(Collection entries)

···

-- ==== Sys2Proof/Laws/FrameOps.lean ====
section
/-!
SUPPORT. Frames, one lemma for each function that gives a state, a command's outcome or an optional state: which parts of the state it may
change at all, and that it leaves the queue and the canonical form alone. This file: the shared operations, the dies, the J2 fabric, the engine's state, memory, sensing and the monitors.
-/
namespace Sys2Proof.Machine

theorem State.setFld_within {P : Part → Bool} (s : State) (f : Fld) (v : Nat) (h_regs : P .regs = true) :
    Within P s (State.setFld s f v) := by
  unfold State.setFld
  with_reducible repeat' first
    | assumption | exact Within.refl _ _ | apply Within.trans ?_ (State.wr_within _ _ _ ?_)

theorem State.incBy_within {P : Part → Bool} (s : State) (f : Fld) (n : Nat) (h_regs : P .regs = true) :
    Within P s (State.incBy s f n) := by
  unfold State.incBy
  with_reducible repeat' first
    | assumption | exact Within.refl _ _ | apply Within.trans ?_ (State.setFld_within _ _ _ ?_)

theorem State.inc_within {P : Part → Bool} (s : State) (f : Fld) (h_regs : P .regs = true) :
    Within P s (State.inc s f) := by
  unfold State.inc
  with_reducible repeat' first
    | assumption | exact Within.refl _ _ | apply Within.trans ?_ (State.incBy_within _ _ _ ?_)

theorem State.updSens_within {P : Part → Bool} (s : State) (f : Sens → Sens) (h_sens : P .sens = true) :
    Within P s (State.updSens s f) := by
  unfold State.updSens
  with_reducible repeat' first
    | assumption | exact Within.refl _ _ | apply Within.sens ?_ ?_ _

theorem State.updSafe_within {P : Part → Bool} (s : State) (f : Safe → Safe) (h_safe : P .safe = true) :
    Within P s (State.updSafe s f) := by
  unfold State.updSafe
  with_reducible repeat' first
    | assumption | exact Within.refl _ _ | apply Within.safe ?_ ?_ _

theorem State.updNet_within {P : Part → Bool} (s : State) (f : Net → Net) (h_net : P .net = true) :
    Within P s (State.updNet s f) := by
  unfold State.updNet
  with_reducible repeat' first
    | assumption | exact Within.refl _ _ | apply Within.net ?_ ?_ _

theorem State.updEng_within {P : Part → Bool} (s : State) (f : Eng → Eng) (h_eng : P .eng = true) :
    Within P s (State.updEng s f) := by
  unfold State.updEng
  with_reducible repeat' first
    | assumption | exact Within.refl _ _ | apply Within.eng ?_ ?_ _

theorem State.evt_within {P : Part → Bool} (s : State) (k : PageKind) (n : Nat) (bit : Nat) (h_regs : P .regs = true) :
    Within P s (State.evt s k n bit) := by
  unfold State.evt
  with_reducible repeat' first
    | assumption | exact Within.refl _ _ | apply Within.trans ?_ (State.setFld_within _ _ _ ?_)

theorem State.flt_within {P : Part → Bool} (s : State) (k : PageKind) (n : Nat) (bit : Nat) (h_regs : P .regs = true) :
    Within P s (State.flt s k n bit) := by
  unfold State.flt
  with_reducible repeat' first
    | assumption | exact Within.refl _ _ | apply Within.trans ?_ (State.setFld_within _ _ _ ?_)

theorem State.opTo_within {P : Part → Bool} (s : State) (k : PageKind) (n : Nat) (h_regs : P .regs = true) :
    Within P s (State.opTo s k n) := by
  unfold State.opTo
  with_reducible repeat' first
    | assumption | exact Within.refl _ _ | apply Within.trans ?_ (State.setFld_within _ _ _ ?_)

theorem State.stale_within {P : Part → Bool} (s : State) (k : PageKind) (n : Nat) (h_regs : P .regs = true) :
    Within P s (State.stale s k n) := by
  unfold State.stale
  with_reducible repeat' first
    | assumption | exact Within.refl _ _ | apply Within.trans ?_ (State.inc_within _ _ ?_)

theorem State.tookFree_within {P : Part → Bool} (s : State) (h_free : P .free = true) :
    Within P s (State.tookFree s) := by
  unfold State.tookFree
  with_reducible repeat' first
    | assumption | exact Within.refl _ _ | apply Within.free ?_ ?_ _

theorem State.setEngineWord_within {P : Part → Bool} (s : State) (k : Nat) (v : Word) (h_engineMem : P .engineMem = true)
    (h_eng : P .eng = true) :
    Within P s (State.setEngineWord s k v) := by
  unfold State.setEngineWord
  with_reducible repeat' first
    | assumption | exact Within.refl _ _ | apply Within.ite | apply Within.eng ?_ ?_ _ | apply Within.prog ?_ ?_ _ _
    | apply Within.tab ?_ ?_ _ _

theorem State.strikeEngine_within {P : Part → Bool} (s : State) (e : Ecc) (h_free : P .free = true) (h_engineMem : P .engineMem = true)
    (h_eng : P .eng = true) :
    Within P s (State.strikeEngine s e) := by
  unfold State.strikeEngine
  with_reducible repeat' first
    | assumption | exact Within.refl _ _ | apply Within.trans ?_ (State.tookFree_within _ ?_)
    | apply Within.trans ?_ (State.setEngineWord_within _ _ _ ?_ ?_) | apply Within.ite | split | (dsimp only; split)
    | apply Within.eng ?_ ?_ _

theorem State.strikeSram_within {P : Part → Bool} (s : State) (e : Ecc) (h_free : P .free = true) (h_bytes : P .bytes = true) :
    Within P s (State.strikeSram s e) := by
  unfold State.strikeSram
  with_reducible repeat' first
    | assumption | exact Within.refl _ _ | apply Within.trans ?_ (State.setLe_within _ _ _ _ ?_)
    | apply Within.trans ?_ (State.tookFree_within _ ?_) | apply Within.ite | split | (dsimp only; split)
    | apply Within.badErase ?_ ?_ _ | apply Within.badWrite ?_ ?_ _ _

theorem State.errResp_within {P : Part → Bool} (s : State) (m : Master) (write : Bool) (addr : Nat) (e : ErrKind)
    (h_resp : P .resp = true) (h_j3 : P .j3 = true) (h_regs : P .regs = true) (h_cad : P .cad = true) :
    Within P s (State.errResp s m write addr e) := by
  unfold State.errResp
  with_reducible repeat' first
    | assumption | exact Within.refl _ _ | apply Within.trans ?_ (State.inc_within _ _ ?_)
    | apply Within.trans ?_ (State.setFld_within _ _ _ ?_) | apply Within.trans ?_ (State.post_within _ _ _ _ ?_ ?_ ?_)
    | apply Within.trans ?_ (State.evt_within _ _ _ _ ?_) | apply Within.ite | apply Within.resp ?_ ?_ _

theorem State.okResp_within {P : Part → Bool} (s : State) (d : optParam Word 0) (h_resp : P .resp = true) :
    Within P s (State.okResp s d) := by
  unfold State.okResp
  with_reducible repeat' first
    | assumption | exact Within.refl _ _ | apply Within.resp ?_ ?_ _

theorem State.errOneOf_within {P : Part → Bool} (s : State) (m : Master) (write : Bool) (addr : Nat) (l : List ErrKind)
    (h_free : P .free = true) (h_resp : P .resp = true) (h_j3 : P .j3 = true) (h_regs : P .regs = true) (h_cad : P .cad = true) :
    Within P s (State.errOneOf s m write addr l) := by
  unfold State.errOneOf
  with_reducible repeat' first
    | assumption | exact Within.refl _ _ | apply Within.trans ?_ (State.errResp_within _ _ _ _ _ ?_ ?_ ?_ ?_)
    | apply Within.trans ?_ (State.tookFree_within _ ?_) | split | (dsimp only; split)

theorem State.accTimeout_within {P : Part → Bool} (s : State) (m : Master) (write : Bool) (k : PageKind) (n : Nat) (addr : Nat)
    (h_resp : P .resp = true) (h_j3 : P .j3 = true) (h_regs : P .regs = true) (h_cad : P .cad = true) :
    Within P s (State.accTimeout s m write k n addr) := by
  unfold State.accTimeout
  with_reducible repeat' first
    | assumption | exact Within.refl _ _ | apply Within.trans ?_ (State.setFld_within _ _ _ ?_)
    | apply Within.trans ?_ (State.errResp_within _ _ _ _ _ ?_ ?_ ?_ ?_)
    | apply Within.trans ?_ (State.post_within _ _ _ _ ?_ ?_ ?_) | apply Within.trans ?_ (State.inc_within _ _ ?_)

theorem State.checked_within {P : Part → Bool} (a0 : State) (m : Master) (k : PageKind) (n : Nat) (addr : Nat) (errs : List
    (Bool × ErrKind)) (eff : State → State) (h_free : P .free = true) (h_resp : P .resp = true) (h_j3 : P .j3 = true)
    (h_regs : P .regs = true) (h_cad : P .cad = true) (h6 : ∀ s, Within P s (eff s)) :
    Within P a0 (State.checked a0 m k n addr errs eff) := by
  unfold State.checked
  with_reducible repeat' first
    | assumption | exact Within.refl _ _ | apply Within.trans ?_ (State.errResp_within _ _ _ _ _ ?_ ?_ ?_ ?_)
    | apply Within.trans ?_ (State.accTimeout_within _ _ _ _ _ _ ?_ ?_ ?_ ?_) | apply Within.trans ?_ (State.okResp_within _ _ ?_)
    | apply Within.trans ?_ (State.errOneOf_within _ _ _ _ _ ?_ ?_ ?_ ?_ ?_) | apply Within.trans ?_ (h6 _) | apply Within.ite
    | split | (dsimp only; split)

theorem State.writePage_within {P : Part → Bool} (a0 : State) (m : Master) (k : PageKind) (n : Nat) (addr : Nat) (errs : List
    (Bool × ErrKind)) (eff : State → State) (h_free : P .free = true) (h_resp : P .resp = true) (h_j3 : P .j3 = true)
    (h_regs : P .regs = true) (h_cad : P .cad = true) (h6 : ∀ s, Within P s (eff s)) :
    Within P a0 (State.writePage a0 m k n addr errs eff) := by
  unfold State.writePage
  with_reducible repeat' first
    | assumption | exact Within.refl _ _ | exact Within.id_ _ _
    | apply Within.trans ?_ (State.checked_within _ _ _ _ _ _ _ ?_ ?_ ?_ ?_ ?_ (fun _ => ?_))
    | apply Within.trans ?_ (State.errResp_within _ _ _ _ _ ?_ ?_ ?_ ?_) | apply Within.trans ?_ (h6 _) | apply Within.ite

theorem State.ackPage_within {P : Part → Bool} (a0 : State) (m : Master) (k : PageKind) (n : Nat) (addr : Nat) (errs : List
    (Bool × ErrKind)) (eff : State → State) (h_free : P .free = true) (h_resp : P .resp = true) (h_j3 : P .j3 = true)
    (h_regs : P .regs = true) (h_cad : P .cad = true) (h6 : ∀ s, Within P s (eff s)) :
    Within P a0 (State.ackPage a0 m k n addr errs eff) := by
  unfold State.ackPage
  with_reducible repeat' first
    | assumption | exact Within.refl _ _ | exact Within.id_ _ _
    | apply Within.trans ?_ (State.checked_within _ _ _ _ _ _ _ ?_ ?_ ?_ ?_ ?_ (fun _ => ?_))
    | apply Within.trans ?_ (State.errResp_within _ _ _ _ _ ?_ ?_ ?_ ?_) | apply Within.trans ?_ (h6 _) | apply Within.ite

theorem State.write_within {P : Part → Bool} (a0 : State) (m : Master) (addr : Nat) (errs : List (Bool × ErrKind)) (eff : State → State)
    (h_free : P .free = true) (h_resp : P .resp = true) (h_j3 : P .j3 = true) (h_regs : P .regs = true) (h_cad : P .cad = true)
    (h4 : ∀ s, Within P s (eff s)) :
    Within P a0 (State.write a0 m addr errs eff) := by
  unfold State.write
  with_reducible repeat' first
    | assumption | exact Within.refl _ _ | exact Within.id_ _ _ | apply Within.trans ?_ (State.errResp_within _ _ _ _ _ ?_ ?_ ?_ ?_)
    | apply Within.trans ?_ (State.writePage_within _ _ _ _ _ _ _ ?_ ?_ ?_ ?_ ?_ (fun _ => ?_)) | apply Within.trans ?_ (h4 _)
    | split | (dsimp only; split)

theorem State.updGrp_within {P : Part → Bool} (s : State) (g : Nat) (f : Group → Group) (h_pwm : P .pwm = true) :
    Within P s (State.updGrp s g f) := by
  unfold State.updGrp
  with_reducible repeat' first
    | assumption | exact Within.refl _ _ | apply Within.pwm ?_ ?_ _

theorem State.updLink_within {P : Part → Bool} (s : State) (k : Nat) (f : Link → Link) (h_pwm : P .pwm = true) :
    Within P s (State.updLink s k f) := by
  unfold State.updLink
  with_reducible repeat' first
    | assumption | exact Within.refl _ _ | apply Within.pwm ?_ ?_ _

theorem State.updLeg_within {P : Part → Bool} (s : State) (l : Nat) (f : Leg → Leg) (h_pwm : P .pwm = true) :
    Within P s (State.updLeg s l f) := by
  unfold State.updLeg
  with_reducible repeat' first
    | assumption | exact Within.refl _ _ | apply Within.pwm ?_ ?_ _

theorem State.updChan_within {P : Part → Bool} (s : State) (c : Nat) (f : ChanRec → ChanRec) (h_pwm : P .pwm = true) :
    Within P s (State.updChan s c f) := by
  unfold State.updChan
  with_reducible repeat' first
    | assumption | exact Within.refl _ _ | apply Within.pwm ?_ ?_ _

theorem State.updTrac_within {P : Part → Bool} (s : State) (n : Nat) (f : TracRec → TracRec) (h_trac : P .trac = true) :
    Within P s (State.updTrac s n f) := by
  unfold State.updTrac
  with_reducible repeat' first
    | assumption | exact Within.refl _ _ | apply Within.trac ?_ ?_ _

theorem State.updAct_within {P : Part → Bool} (s : State) (n : Nat) (f : ActRec → ActRec) (h_act : P .act = true) :
    Within P s (State.updAct s n f) := by
  unfold State.updAct
  with_reducible repeat' first
    | assumption | exact Within.refl _ _ | apply Within.act ?_ ?_ _

theorem State.bstFault_within {P : Part → Bool} (s : State) (l : Nat) (h_regs : P .regs = true) :
    Within P s (State.bstFault s l) := by
  unfold State.bstFault
  with_reducible repeat' first
    | assumption | exact Within.refl _ _ | apply Within.trans ?_ (State.inc_within _ _ ?_)
    | apply Within.trans ?_ (State.setFld_within _ _ _ ?_)

theorem State.updReady_within {P : Part → Bool} (s : State) (c : Nat) (h_regs : P .regs = true) (h_pwm : P .pwm = true) :
    Within P s (State.updReady s c) := by
  unfold State.updReady
  with_reducible repeat' first
    | assumption | exact Within.refl _ _ | apply Within.trans ?_ (State.setFld_within _ _ _ ?_)
    | apply Within.trans ?_ (State.updChan_within _ _ _ ?_) | apply Within.trans ?_ (State.evt_within _ _ _ _ ?_) | apply Within.ite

···

# TASK BRIEF:
Print exactly the lines from the beginning of the entries through the line with "(f : Fld) (h_regs". Output nothing more.

# ANSWER TO THIS EXERCISE:
-- ==== Sys2Proof/Laws/FrameOps.lean ====
section
/-!
SUPPORT. Frames, one lemma for each function that gives a state, a command's outcome or an optional state: which parts of the state it may
change at all, and that it leaves the queue and the canonical form alone. This file: the shared operations, the dies, the J2 fabric, the engine's state, memory, sensing and the monitors.
-/
namespace Sys2Proof.Machine

theorem State.setFld_within {P : Part → Bool} (s : State) (f : Fld) (v : Nat) (h_regs : P .regs = true) :
    Within P s (State.setFld s f v) := by
  unfold State.setFld
  with_reducible repeat' first
    | assumption | exact Within.refl _ _ | apply Within.trans ?_ (State.wr_within _ _ _ ?_)

theorem State.incBy_within {P : Part → Bool} (s : State) (f : Fld) (n : Nat) (h_regs : P .regs = true) :
    Within P s (State.incBy s f n) := by
  unfold State.incBy
  with_reducible repeat' first
    | assumption | exact Within.refl _ _ | apply Within.trans ?_ (State.setFld_within _ _ _ ?_)

theorem State.inc_within {P : Part → Bool} (s : State) (f : Fld) (h_regs : P .regs = true) :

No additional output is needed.